-- ==== Sys2Proof/Machine/TimeOps.lean ====
section
/-! DEFINITION. The time unit: domains and their states, the servo, acquisition, the followed domain, time quality, UTC, the GNSS
module and the PTP ports (R389 to R412). -/

namespace Sys2Proof.Machine

open Sys2Proof

/-! ## Domains -/

def Dev.dom (d : Dev) (i : Nat) : DomSt := (d.tim.dom[i]?).getD {}

def Dev.setDom (d : Dev) (i : Nat) (x : DomSt) : Dev := d.modTim (fun t => { t with dom := modifyAt t.dom i (fun _ => x) })

def Dev.modDom (d : Dev) (i : Nat) (f : DomSt → DomSt) : Dev := d.setDom i (f (d.dom i))

def domField (i : Nat) : FieldAt := if i = 0 then Fld.TIM_STATUS_DOM0_STATE else Fld.TIM_STATUS_DOM1_STATE

/-- State of a domain (R395). -/
def Dev.domState (d : Dev) (i : Nat) : Nat := d.fld (domField i)

def Dev.setDomState (d : Dev) (i v : Nat) : Dev := d.setFld (domField i) v

/-- LOCKED or ALIGNING: the domain can steer G-time. -/
def Dev.steers (d : Dev) (i : Nat) : Bool := decide (d.domState i = 3) || decide (d.domState i = 4)

def Dev.acquired (d : Dev) : Bool := d.bit Fld.TIM_STATUS_ACQUIRED

/-- LOCK_LIM, STEP_LIM and TQ_LIM in ns. -/
def Dev.lockLim (d : Dev) : Rat := ((d.fld Fld.TIM_LIM_LOCK_LIM * 10 : Nat) : Rat)
def Dev.stepLim (d : Dev) : Rat := ((d.regN Reg.TIM_STEP_LIM * 1000 : Nat) : Rat)
def Dev.tqLim (d : Dev) : Rat := ((d.fld Fld.TIM_LIM_TQ_LIM * 10 : Nat) : Rat)

def ratAbs (x : Rat) : Rat := if x < 0 then -x else x

def ratClamp (lo hi x : Rat) : Rat := max lo (min hi x)

/-- A rational rounded down into a signed field of `n` bits, saturating. -/
def ratField (n : Nat) (x : Rat) : Nat := toTwos n (satSigned n x.floor)

/-- The median of the last three good samples; of fewer, their mean (R395). -/
def medianOf : List Rat → Rat
  | [a, b, c] => max (min a b) (min (max a b) c)
  | [a, b] => (a + b) / 2
  | a :: _ => a
  | [] => 0

def Dev.domOffset (d : Dev) (i : Nat) : Rat := medianOf (d.dom i).last3

/-! ## Time quality (R400, R406, R407) -/

/-- The domain last followed is LOCKED or ALIGNING. -/
def Dev.following (d : Dev) : Bool := d.tim.followed.any d.steers

/-- The bound B in ns; none before acquisition, when it is unbounded. -/
def Dev.bound (d : Dev) : Option Rat :=
  if !d.acquired then none
  else if d.following then some d.tim.bLast
  else some (d.tim.bLast + ((d.fld Fld.TIM_HOLDOVER_HO_RATE * (d.up - d.tim.servoAt) : Nat) : Rat) / 1000000000)

def Dev.doubtful (d : Dev) : Bool :=
  !d.acquired || d.bound.any (fun b => decide (d.tqLim < b)) || d.bit Fld.TIM_STATUS_DOM_DISAGREE

def tqCodeOf (b : Rat) : Nat := ((List.range 11).find? (fun k => decide (b ≤ ((10 ^ k : Nat) : Rat)))).elim 15 (fun k => k + 1)

/-- TIM_BOUND shows B in ns, rounded up and saturating. -/
def boundReg (b : Option Rat) : Nat := match b with | none => 2 ^ 32 - 1 | some x => min (2 ^ 32 - 1) x.ceil.toNat

/-- PPS_OUT may run (R405). -/
def Dev.ppsOutRuns (d : Dev) : Bool :=
  d.bit Fld.TIM_CTRL_EN && (decide (d.fld Fld.TIM_CTRL_PPS_OUT_MODE = 2)
    || (decide (d.fld Fld.TIM_CTRL_PPS_OUT_MODE = 1) && d.acquired && !d.timeSuspect))

/-- While it does not run PPS_OUT is low (R405). -/
def Dev.ppsOutHeld (d : Dev) : Dev := if d.tim.ppsOut && !d.ppsOutRuns then d.modTim (fun t => { t with ppsOut := false }) else d

/-- TIME_SUSPECT, TQ_CODE, TIM_BOUND, PPS_OUT and the leap flags take their present values. -/
def Dev.refreshTime (d : Dev) : Dev :=
  let doubt := d.doubtful
  let code := if doubt then (match d.bound with | none => 15 | some b => tqCodeOf b) else 0
  let d1 := (((d.setBit Fld.TIM_STATUS_TIME_SUSPECT doubt).setFld Fld.TIM_STATUS_TQ_CODE code).setRegN Reg.TIM_BOUND (boundReg d.bound)).ppsOutHeld
  match d.tim.leapEndAt with
  | some t => if t ≤ d.gSec then (d1.setBit Fld.TIM_UTC_OCCURRED false).modTim (fun x => { x with leapEndAt := none }) else d1
  | none => d1

/-- DOM_DISAGREE follows the two domains' offsets (R400). -/
def Dev.refreshDisagree (d : Dev) : Dev :=
  let diff := d.domOffset 0 - d.domOffset 1
  let now := d.steers 0 && d.steers 1 && decide (d.tqLim < ratAbs diff)
  if now = d.bit Fld.TIM_STATUS_DOM_DISAGREE then d
  else (d.setBit Fld.TIM_STATUS_DOM_DISAGREE now).event .domainDisagree (b2n now) (ratField 32 diff)

/-! ## UTC (R408) -/

/-- A new OFFSET with its record. -/
def Dev.setUtc (d : Dev) (v : Nat) : Dev :=
  let old := d.fld Fld.TIM_UTC_OFFSET
  if v = old then d else (d.setFld Fld.TIM_UTC_OFFSET v).event .utcOffset noIndex v old

/-- OFFSET as the leap changes it. -/
def leapOffset (off : Nat) (neg : Bool) : Nat := if neg then off - 1 else off + 1

/-- OFFSET and the pending leap follow the source of the followed domain, or HOST_OFFSET. A leap applies at the end of the UTC day on
which it is announced; while it waits, a source that names the offset after it already changes nothing: OFFSET changes at the leap. -/
def Dev.refreshUtc (d : Dev) : Dev :=
  let src := d.tim.followed.map d.dom
  let named := ((src.map (fun x => x.utc)).join).getD (d.fld Fld.TIM_UTC_HOST_OFFSET)
  match (src.map (fun x => x.leap)).join with
  | some neg =>
    let early := decide (d.tim.leapAt.map (fun x => x.2) = some neg) && decide (named = leapOffset (d.fld Fld.TIM_UTC_OFFSET) neg)
    let d1 := if early then d else d.setUtc named
    let off := d1.fld Fld.TIM_UTC_OFFSET
    let dayEnd := ((d.gSec - off) / 86400 + 1) * 86400
    let at_ := if neg then dayEnd + off - 1 else dayEnd + off + 1
    let same := decide (off = d.fld Fld.TIM_UTC_OFFSET) && decide (d.tim.leapAt.map (fun x => x.2) = some neg)
    ((d1.modTim (fun t => { t with leapAt := if same then t.leapAt else some (at_, neg) })).setBit Fld.TIM_UTC_PENDING true).setBit
      Fld.TIM_UTC_NEG neg
  | none =>
    let d1 := if d.tim.leapAt.isSome then
        ((d.modTim (fun t => { t with leapAt := none })).setBit Fld.TIM_UTC_PENDING false).setBit Fld.TIM_UTC_NEG false
      else d
    d1.setUtc named

/-- 00:00:00 UTC after a leap. -/
def Dev.utcLeap (d : Dev) : Dev :=
  match d.tim.leapAt with
  | none => d
  | some (at_, neg) =>
    if at_ ≤ d.gSec then
      let off := d.fld Fld.TIM_UTC_OFFSET
      let next := leapOffset off neg
      let d1 := (d.modTim (fun t => { t with
        leapAt := none, leapEndAt := some (at_ + 86400), lastLeap := some (at_, neg)
        dom := t.dom.map (fun (x : DomSt) => { x with leap := none, utc := x.utc.map (fun v => if v = off then next else v) }) })).setUtc next
      ((d1.setBit Fld.TIM_UTC_PENDING false).setBit Fld.TIM_UTC_NEG false).setBit Fld.TIM_UTC_OCCURRED true
    else d

/-! ## A step of G-time (R397, R401) -/

/-- The decisions on epochs sealed before a step of G-time are made first (R192). DESIGN CHOICE, log 143: they are made at the step, with
no disagreement of the engines. -/
def Dev.decideAll : Nat → Dev → Dev
  | 0, d => d
  | n + 1, d => if (d.nextSealed d.fum.next).isSome then Dev.decideAll n (d.decide' []) else d
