-- ==== Sys2Proof/Machine/KeyRows.lean ====
section
/-! DEFINITION. The rows of the table of operations that concern the key store. Each update message comes with the host memory that
its descriptor names, the descriptor, and how many of the six writes of its commit are made before the supply is lost. -/

namespace Sys2Proof.Machine

open Sys2Proof

/-- INSTALL (R489). -/
def execInstall (dt ring : Nat) (desc : KeyDesc) (msg : Bytes) (upTo : Nat) (s : State) : Answer := s.runKey dt (keyUpdateRow 1 ring desc msg upTo)

/-- STAGE_NEXT (R489). -/
def execStageNext (dt ring : Nat) (desc : KeyDesc) (msg : Bytes) (upTo : Nat) (s : State) : Answer := s.runKey dt (keyUpdateRow 2 ring desc msg upTo)

/-- PROMOTE (R489). -/
def execPromote (dt ring : Nat) (desc : KeyDesc) (msg : Bytes) (upTo : Nat) (s : State) : Answer := s.runKey dt (keyUpdateRow 3 ring desc msg upTo)

/-- INVALIDATE (R489). -/
def execInvalidate (dt ring : Nat) (desc : KeyDesc) (msg : Bytes) (upTo : Nat) (s : State) : Answer := s.runKey dt (keyUpdateRow 4 ring desc msg upTo)

/-- LIFECYCLE (R492). -/
def execLifecycle (dt ring : Nat) (desc : KeyDesc) (msg : Bytes) (upTo : Nat) (s : State) : Answer := s.runKey dt (keyUpdateRow 5 ring desc msg upTo)

/-- OWNER_INIT (R487). -/
def execOwnerInit (dt ring : Nat) (desc : KeyDesc) (msg : Bytes) (upTo : Nat) (s : State) : Answer := s.runKey dt (keyUpdateRow 6 ring desc msg upTo)

/-- KEY_SWEEP (R484). -/
def execKeySweep (dt : Nat) (s : State) : Answer := s.runKey dt (fun k d => (if k.started && !k.interrupted then k.runSweep else k, d))

/-- KEY_INFO (R495). -/
def execKeyInfo (c : Ctx) (first count : Nat) (buf : HostBuf) (s : State) : Answer := s.run 0 (fun k d => d.accept c false none (keyInfo k first count buf))

/-- KEY_REENROL is accepted: its checks, then the new enrolment. -/
def keyReenrol (c : Ctx) (confirm : Nat) (k : KeySt) (d : Dev) : KeySt × Dev :=
  let st := keyReenrolCheck k confirm
  if d.accepts c.ring && !d.bit Fld.CLK_STATUS_RESCUE && decide (d.hif.waiting.length < 64) && decide (st = sOk) then
    ((enrolNow k d).1, d.accept c true none (fun x => ((enrolNow k x).2, .ok)))
  else (k, d.accept c true none (fun x => (x, .done st 0)))

/-- KEY_REENROL (R492). -/
def execKeyReenrol (c : Ctx) (confirm : Nat) (s : State) : Answer := s.runKey 0 (keyReenrol c confirm)

/-- TRNG_FAIL (R479). -/
def execTrngFail (dt : Nat) (s : State) : Answer := s.runKey dt trngFails

/-- TRNG_RECOVER (R479): the 1,024 consecutive samples have passed. -/
def execTrngRecover (dt : Nat) (s : State) : Answer := s.runKey dt (fun k d => trngPass k d.seedFields)

end Sys2Proof.Machine
end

▶ Description of the task
Begin with the first line of the listing above and write out each line exactly, ending with the line that contains "def Dev.dom (d".

▶ Task result
-- ==== Sys2Proof/Machine/TimeOps.lean ====
section
/-! DEFINITION. The time unit: domains and their states, the servo, acquisition, the followed domain, time quality, UTC, the GNSS
module and the PTP ports (R389 to R412). -/

namespace Sys2Proof.Machine

open Sys2Proof

/-! ## Domains -/

def Dev.dom (d : Dev) (i : Nat) : DomSt := (d.tim.dom[i]?).getD {}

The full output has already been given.